С вершины плато открывался прекрасный вид на залитую солнцем двойную вершину Ошхамахо. Утренний ветер разогнал облака, и гора представала во всем своем заснеженном сверкающем великолепии. Ослепительно-белый ледник, покоящийся на вершинах и в седловине между ними, поблескивал в солнечных лучах. Черные каменные гребни прорезали снег и спускались вниз опасными неприступными обрывами. Где-то там жили джины и собирались на танцы удды42. А у подножия великой горы, сейчас скрытого от глаз вершинами и склонами других, меньших гор, меня ждала священная роща, где обитала белая лань.

Я направила коня вперед. Дорога спускалась с плато на другое, более низкое, проходя через пологую каменную расщелину, поросшую сочной травой, желтовато-ржавым лишайником и редкими низкорослыми деревьями, на которых едва угадывались листья. Дорога шла по тенистому участку расщелины и отлично продувалась холодным ветром с гор. Я поежилась и плотнее закуталась в бурку, а конь несколько раз недовольно фыркнул, когда порыв ветра взъерошил его гриву.

Но стоило нам выйти из тени на залитый солнцем луг, погода будто резко поменялась. Горячее летнее солнце опалило кожу, а под толстой буркой тут же стало жарко. В нос ударил густой терпкий запах нагретого на солнце луга, который местами уже начал желтеть под летним зноем. В невысокой траве жужжали яркие пчелы и стрекотали многочисленные кузнечики. Упитанные суслики, заметив приближающегося всадника, разбегались во все стороны, громко пища. А в бескрайнем необъятном пронзительно-голубом небе парили благородные хищные птицы: не то ястребы, не то орлы.

Дорога, едва заметная в траве, вилась вперед между небольшими холмами. Казалось, что она тянется до самого горизонта и упирается прямо в ледяную громаду Ошхамахо. Но через несколько часов в пути я заметила, что тропа все больше уходит вниз, в поросшую лесом долину между горами. Прежде, чем въехать под сень деревьев, я остановилась на привал, наслаждаясь солнцем и теплом. В тот момент мне казалось, что все возможно.

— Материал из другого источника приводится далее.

/-- The launch's end falls due once nothing of it runs. -/
def checkLaunch (launch : Nat) (s : State) : State :=
  if launchDone launch s then due [.launchEnd launch] s else s

/-- The share of a crew. -/
def shareOf (l : Launch) (crew : Nat) : Nat := crew / perCore l.record

/-- Entries of a decision queue that every crew of its share has passed are freed (R180). -/
def trimShare (launch share : Nat) (s : State) : State :=
  match Sparse.find? s.shares (shareKey launch share) with
  | none => s
  | some q =>
    let cursors := s.threads.filterMap (fun kt =>
      if kt.2.kind = .crew ∧ kt.2.launch = launch ∧ q.crews.contains kt.2.crewid then some kt.2.cursor else none)
    match cursors with
    | [] => s
    | c :: cs =>
      let low := cs.foldl Nat.min c
      let q := { q with entries := q.entries.drop (low - q.base), base := Nat.max q.base low }
      wakeAll (fun o => match o with | .dqPush l sh _ => l == launch && sh == share | _ => false)
        { s with shares := Sparse.put s.shares (shareKey launch share) q }

/-- A share whose last crew has retired ends with its scout program and queue (R177). -/
def checkShare (launch share : Nat) (s : State) : State :=
  match Sparse.find? s.shares (shareKey launch share) with
  | none => s
  | some q =>
    if s.threads.any (fun kt => kt.2.kind = .crew ∧ kt.2.launch = launch ∧ q.crews.contains kt.2.crewid) then
      trimShare launch share s
    else { s with shares := Sparse.erase s.shares (shareKey launch share),
                  threads := Sparse.erase s.threads (scoutTid launch share) }

/-- A crew retires: it counts as arrived at every later barrier of its circles, leaves its gang and its
share, and frees its place (R168); its buffered writes are performed. -/
def retire (tid : Nat) (s : State) : State :=
  match Sparse.find? s.threads tid with
  | none => s
  | some t =>
    let s := if t.kind = .crew then drainLayout t.core (cidOf s t.launch) tid t.homenum s else s
    let s := { s with threads := Sparse.erase s.threads tid }
    let s := (List.range 4).foldl (fun s slot =>
      let c := circOf t.circ slot
      match Sparse.find? s.circles (circleKey t.launch c) with
      | some k => if c = 0xFF then s else
          let k := { k with retired := if k.retired.contains t.crewid then k.retired else t.crewid :: k.retired }
          checkCircle t.launch c { s with circles := Sparse.put s.circles (circleKey t.launch c) k }
      | none => s) s
    let s := wakeAll (fun o => match o with
      | .latch core launch _ => core == t.core && launch == t.launch | _ => false) s
    let s := match Sparse.find? s.launches t.launch with
      | some l => if l.record.scout = 0xFFFFFFFF then s else checkShare t.launch (shareOf l t.crewid) s
      | none => s
    checkLaunch t.launch (placeFreed t.core s)

/-! ## Ends of splits, joins -/

/-- A record becomes FREE. -/
def Thread.drop (t : Thread) (sid : Nat) : Thread :=
  { t with splits := Sparse.erase t.splits sid, fragments := t.fragments.filter (· != sid) }

/-- Splits of a group that wait at its JOIN. -/
def Thread.atJoin (t : Thread) (g : Nat) : List (Nat × Split) :=
  t.splits.filter (fun ks => ks.2.wait.map Wait.obj = some (.join g))

/-- The splits of a group merge once as many wait as live (R166, R195): the lowest SPLITID takes the union
of the lanes that have not exited, and continues after the JOIN; an empty split is dropped. Splits that the fragment
queue holds take a free place first (R163). -/
def Thread.mergeGroup (t : Thread) (g : Nat) : Thread × Option Nat :=
  let ws := t.atJoin g
  match ws with
  | [] => (t, none)
  | (sid, sp) :: _ =>
    if ws.length ≠ Sparse.get 0 t.groups g then (t, none)
    else
      let tokens := sp.tokens.dropLast
      let (loop, next) := sp.loop.fall sp.pc.toNat
      let merged : Split := { sp with
        member := ws.foldl (fun m w => m ||| w.2.active) 0, exited := 0, tokens := tokens, loop := loop,
        pc := BitVec.ofNat 64 next, wait := none,
        reached := (ws.flatMap (fun w => w.2.reached)).eraseDups }
      let rest := t.splits.filter (fun ks => !(ws.any (fun w => w.1 == ks.1)))
      let t := { t with splits := rest, groups := Sparse.erase t.groups g }
      let t := Thread.lowerLive t tokens (ws.length - 1)
      ((t.fill 16).addSplit sid merged, some sid)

Что уже скоро я доберусь до священной рощи, найду белую лань и, добыв ее целебное молоко, понесусь назад к отцу. Мне казалось, что совсем скоро все будет хорошо.

Но чем дальше я углублялась в лес, тем сильнее мою уверенность подтачивали сомнения. Чем меньше солнце проглядывало сквозь плотные кроны становящихся все выше деревьев, тем более темная тень окутывала и мою душу. Дорога, и до того едва видимая среди разнотравья, окончательно исчезла на голой лесной земле. В лощине больше не было видно моего ориентира – вершины священной горы – и даже опустившееся после полудня солнце скрылось за южным склоном. Холодный ветер вновь заставил мою кожу покрыться мурашками. В ветвях деревьев то и дело громко пронзительно и как-то отчаянно кричали птицы, заставляя меня вздрагивать. Когда лес погрузился в сумерки, я поняла, что заблудилась.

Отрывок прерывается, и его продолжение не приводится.